03. Technology enables companies to take a proactive rather than reactive attitude;

04. It is possible to distinguish the most common alerts from those which may actually have some significant impact on the businesses;

05. Enables the creation of graphical rules in a drag-and-drop interface (achieved from the English terminology drag and drop) to the events and the conditions for the generation of alarms;

06. Reduction of the operational costs: automate the creation and execution of workflows generating a large reduction in relevant alerts, which, economically, enables the management of the IT environment processes;

07. The event correlation technology envisages the “transference” of this knowledge, often dispersed in organizations, to an automated and registered interrelations platform between the ongoing events;

08. Enables the integration of the management impact on services and the automatic processing of events in order to build a service model that maps IT components in business services;

09. Events are processed and correlated in memory and only after will be stored, rather than just read from a database;

10. Manages dynamic infrastructure businesses of any size and enables the detection, isolation and renders proactive responses to IT infrastructure problems before they affect customers and enterprise services.
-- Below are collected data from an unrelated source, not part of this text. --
/-! ### Reading -/

/-- DEVSTAT (Table 1-6); SCRUBPEND reads 1 from Dawn stage until Noon stage (R16). -/
def devstat (s : State) : Dword :=
  let b (x : Bool) (n : Nat) : Nat := if x then 2 ^ n else 0
  BitVec.ofNat 64 (s.stage + b (s.stage == 1 || s.channels.any (·.pend)) 2 + b s.replreq 3 + b s.scrubint 4 + s.stepping.toNat * 2 ^ 8 + 2 * 2 ^ 16 +
    (64 - (List.range 64).countP s.corelost.getLsbD) * 2 ^ 24)
/-- SLERR (Table 19-2). -/
def slerrOf (s : State) (sl : Slice) : Dword :=
  sl.slerr ||| (if (sl.quads.flatMap quadChans).any (fun c => (chanReg s c).pend) then 2 else 0)
/-- A counter of a held bank in the layout of CNTRD: SHARED is set for the shared class (R212, R398). -/
def heldCounter (sl : Slice) (k : Nat) : Dword :=
  BitVec.ofNat 64 (sl.hvcounts.getD k 0 + if (sl.hvforce.extractLsb' 32 16).toNat == 4 then 2 ^ 62 else 0)
/-- Registers of the PF as a host reads them. -/
def readPf0 (s : State) (off : Nat) : Dword :=
  if off == 0x0040 then devstat s
  else if off == 0x0048 then s.corelost
  else if off == 0x0408 then BitVec.ofNat 64 ((if s.pfBusy then 1 else 0) + 256 * s.pfStatus.toNat)
  else if off == 0x0410 then s.pfaddr
  else if off == 0x0418 then s.pfdata
  else match bankAt 0x0080 8 6 off, bankAt 0x0600 8 16 off, bankAt 0x0800 128 16 off, bankAt 0x1000 32 16 off, bankAt 0x8000 32 384 off with
    | some (w, 0), _, _, _, _ => (List.range 64).foldl (fun m b => if (chanReg s (64 * w + b)).pend then m ||| (1#64 <<< b) else m) 0
    | _, some (n, 0), _, _, _ =>
      let sl := sliceOf s (n + 1)
      sl.hvclaim ||| (if (sl.hvforce &&& 0x7C0#64) == 0 then 0#64 else 1#64 <<< 63)
    | _, _, some (n, k), _, _ => if k % 8 == 0 then heldCounter (sliceOf s (n + 1)) (k / 8) else 0
    | _, _, _, some (n, k), _ =>
      let sl := sliceOf s (n + 1)
      if k == 0 then sl.hvbuf else if k == 8 then sl.hvwr else if k == 16 then sl.hvlost else 0
    | _, _, _, _, some (ch, k) =>
      let c := chanReg s ch
      if k == 0 then BitVec.ofNat 64 (c.ce.toNat + c.lastpg * 2 ^ 32)
      else if k == 8 then BitVec.ofNat 64 (c.ue.toNat + c.rfm.toNat * 2 ^ 32)
      else if k == 16 then BitVec.ofNat 64 (c.ueaddr + if c.uevalid then 2 ^ 63 else 0)
      else 0
    | _, _, _, _, _ => 0
/-- DBGSTAT (Table 12-4). -/
def dbgstatOf (s : State) (vf c : Nat) : Dword :=
  let x := ctxOf s vf c
  BitVec.ofNat 64 ((if dbgPending s vf c then 1 else 0) + x.dbgCause * 2 + (stoppedBlocks s vf c).length % 256 * 256)
/-- Registers of a VF as the guest reads them. -/
def readVf0 (s : State) (vf off : Nat) : Dword :=
  let sl := sliceOf s vf
  if off == 0x0200 then sl.tlbinv
  else if off == 0x0308 then sl.ctxdesc
  else if off == 0x0310 then sl.ctxstat
  else if off == 0x0328 then sl.loadaddr
  else if off == 0x0330 then sl.loadstat
  else if off == 0x0380 then sl.slpolicy
  else if off == 0x0390 then slerrOf s sl
  else if off == 0x0398 then sl.erraddr
  else if off == 0x1880 then sl.trchold.zeroExtend 64
  else if off == 0x2900 then sl.lockCount.zeroExtend 64
  else match bankAt 0x0400 32 64 off, bankAt 0x1000 16 64 off, bankAt 0x1800 0x20 4 off, bankAt 0x2000 16 64 off, bankAt 0x2400 8 64 off,
             bankAt 0x2600 8 64 off, bankAt 0x2800 16 16 off, bankAt 0x3400 8 64 off, bankAt 0x3800 16 64 off, bankAt 0x3C00 8 64 off,
             bankAt 0x4000 64 64 off with
    | some (c, k), _, _, _, _, _, _, _, _, _, _ => (ctxOf s vf c).att.extractLsb' (8 * k) 64
    | _, some (c, k), _, _, _, _, _, _, _, _, _ =>
      if k == 8 then BitVec.ofNat 64 ((ctxOf s vf c).head.toNat + if (ctxOf s vf c).stop then 2 ^ 32 else 0) else 0
    | _, _, some (u, k), _, _, _, _, _, _, _, _ =>
      let t := sl.trace.getD u TraceUnit.reset
      if k == 0 then t.ctl else if k == 8 then t.buf else if k == 16 then t.wr else t.lost
    | _, _, _, some (c, k), _, _, _, _, _, _, _ =>
      let x := ctxOf s vf c
      if k == 0 then BitVec.ofNat 64 (x.fqCount.toNat + x.fqPend.length * 2 ^ 32) else x.fqRead.zeroExtend 64
    | _, _, _, _, some (c, _), _, _, _, _, _, _ => (ctxOf s vf c).alcnt
    | _, _, _, _, _, some (c, _), _, _, _, _, _ => (ctxOf s vf c).asum.zeroExtend 64
    | _, _, _, _, _, _, some (i, k), _, _, _, _ =>
      match sl.locklog[i]? with
      | some e => if k == 0 then BitVec.ofNat 64 (e.off.toNat + e.src.toNat * 2 ^ 32) else e.data
      | none => 0
    | _, _, _, _, _, _, _, some (c, _), _, _, _ => (ctxOf s vf c).monctl
    | _, _, _, _, _, _, _, _, some (c, k), _, _ => if k == 0 then (ctxOf s vf c).replctl else (ctxOf s vf c).replva
    | _, _, _, _, _, _, _, _, _, some (c, _), _ => (ctxOf s vf c).replstat
    | _, _, _, _, _, _, _, _, _, _, some (c, k) =>
      if k == 8 then dbgstatOf s vf c
      else if 0x10 ≤ k && k < 0x30 then (ctxOf s vf c).dbgbp.getD ((k - 0x10) / 8) 0
      else if k == 0x30 then (ctxOf s vf c).dbgTrig else if k == 0x38 then (ctxOf s vf c).dbgMask else 0
    | _, _, _, _, _, _, _, _, _, _, _ => 0

/-! ### Requests -/

/-- A read of BAR2 (R300): a counter of the context of the page, the status of the last selection, or 0. -/
def readVf2 (s : State) (vf off : Nat) : Dword :=
  let c := off / 4096 % 64
  let o := off % 4096
  if o < 128 && o % 8 == 0 then counterValue s vf c (o / 8)
  else if o == 128 then BitVec.ofNat 64 (if bankHeld s vf c then 1 else (ctxOf s vf c).cntStatus)
  else 0
/-- A register as the function that holds it reads it. -/
def readRegister (s : State) : Bar → Nat → Dword
  | .pf0, off => readPf0 s off
  | .vf0 vf, off => readVf0 s vf off
  | .vf2 vf, off => readVf2 s vf off
/-- PCIE_CONFIG_REQUEST (R14): answered from Dawn stage on. The Revision ID, the low byte at offset 8 (log entry 97), is the stepping in
every function (R2) whatever has been written there; what configuration space holds beyond that and what was written is a free value. -/
def execPcieConfigRequest (fn off : Nat) (s : State) : Host.Outcome State Fault Refusal :=
  let held := if fn == 0 then s.pfRegs else (sliceOf s fn).regs
  let free : BitVec 256 := Config.openData 8 (fn * 2 ^ 32 + off)
  .next (if s.stage == 0 then s else
    let v := match held.find? (·.1 == off) with | some (_, v) => v.zeroExtend 256 | none => free
    post s 8 fn off [if off == 8 then v &&& ~~~0xFF#256 ||| s.stepping.zeroExtend 256 else v])
/-- Bytes that one write request brings to device memory, counted for the slice they reach (Table 12-3, log entry 86). -/
def hostWrite (s : State) (pa : Nat) (cells : List (Nat × Byte)) : State :=
  let s := match s.slices.find? fun sl => sl.used && sl.quads.contains (quadOf pa) with
    | some sl => countIo s sl.vf 0 cells.length
    | none => s
  devWrite (cells.foldl (fun s x => touchLine s x.1 .normal) s) cells
/-- HOST_MEMORY_WRITE (R354): one PCI Express write request that reaches memory of a slice in service. -/
def execHostMemoryWrite (pa : Nat) (bytes : List Byte) (s : State) : Host.Outcome State Fault Refusal :=
  let cells := bytes.mapIdx fun i b => (pa + i, b)
  let serves (a : Nat) : Bool := s.slices.any fun sl => sl.used && sl.quads.contains (quadOf a) && sl.ifst != .error && sl.resetting.isNone
  .next (if s.stage == 2 && cells.all fun x => serves x.1 then hostWrite s pa cells else s)
/-- IDE_OUTSIDE_STREAM_REQUEST (R267): dropped and logged in RUN; in another state there is no stream to be outside of. -/
def execIdeOutsideStreamRequest (vf off : Nat) (data : Dword) (s : State) : Host.Outcome State Fault Refusal :=
  if (sliceOf s vf).used && (sliceOf s vf).ifst == .run then .next (lockLog s vf (BitVec.ofNat 32 off) 2 data)
  else if s.stage != 0 && (sliceOf s vf).used then writeVf0 s vf off data else .next s
/-- IDE_STREAM_FAILURE (R376, R390). -/
def execIdeStreamFailure (vf : Option Nat) (s : State) : Host.Outcome State Fault Refusal :=
  .next (match vf with
    | some vf =>
      let s := setSlice s vf fun sl => { sl with ide := false }
      if sliceLocked (sliceOf s vf) then enterError s vf 0 4 0 else s
    | none =>
      let s := setSlice s 0 fun sl => { sl with ide := false }
      (List.range 17).foldl (fun s vf => if sliceLocked (sliceOf s vf) then enterError s vf 0 7 0 else s) s)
Various types of correlation can be identified in terms of the operations performed on the alarms available. The most important of these operations are detailed [Jakobson and Weissman, 1995]:

 
Compression
Consists in the detection, from the viewpoint of the monitoring of the events received within a certain span of time, multiple occurrences of the same event, replacing the corresponding events by a single event, possibly indicating how many times the event occurred during the period of monitoring.

 
Selective suppression
This is the temporary inhibition of alarms related to a certain event, according to criteria – continually evaluated by correlation system – related to the dynamic context of the network management process. The criteria for removal is generally associated to the presence of other events, the temporal relationship between alarms or priorities established by network administrators.

 
Filtering
Consists in the suppression of an event, depending on the values of a set of parameters established previously. In a strict sense, the filtering takes into account only the parameters of the event that is being filtered and this type of correlation may consider any other criteria. In this case, the filtering concept expands and may encompass other types of operations such as compression and suppression.

 
Counting
Counting consists on the generation of a new alarm whenever the number of occurrences of a particular type of event exceed a predetermined threshold.

 
Escalation
This is the operation in which, depending on the operational context, an event is deleted, and it is replaced by another event with higher parameter values. The operational context includes, among other elements, the presence of other events, the temporal relation between these events, the number of occurrences of an event during specific span of time and the priorities set by network administrators.

 
Generalization
Generalization consists in the replacement of an event, depending on the operational context and the respective superclass [Bapat 1994 apud Meira 1997] event. Two main types of generalization can be identified: generalization by conditions simplification and instance-based generalization [Holland et al., 1986 apud Meira, 1997]. In the first case, in order the replace the lower class event for another with a higher class in the classes diagram, one or more conditions required for the identification of the same should be ignored. In the second case, a new event can be generated from the respective connection of information of two or more events that were received.

 
Specialization
This is the generalization of an inverse operation, which involves the replacement of one event for another, corresponding to a sub-class [Bapat 1994 apud Meira 1997]. This operation, based on deductive reasons, does not append new information to those that were already implicitly available in the original events and the database configuration, but is useful in the evidencing of the consequences of an event in a specific management layer which may result in the upper management layers.

 
Temporal Relationship
Operation in which the correlation criterion depends on the order or the period in which they are generated or the events are received. Several temporal relationships can be defined using concepts such as: “after-the”, “in-the-following”, “before-the”, “precedes”, “while”, “begins”, “ends”, “coincides with”, “overlaps the”.

 

Integration
Integration is the generation of a new event from the verification point of the compliance, according to the events received, the complex correlation patterns. The integration operation can also take into consideration the results of other correlations and the results of tests performed on the network.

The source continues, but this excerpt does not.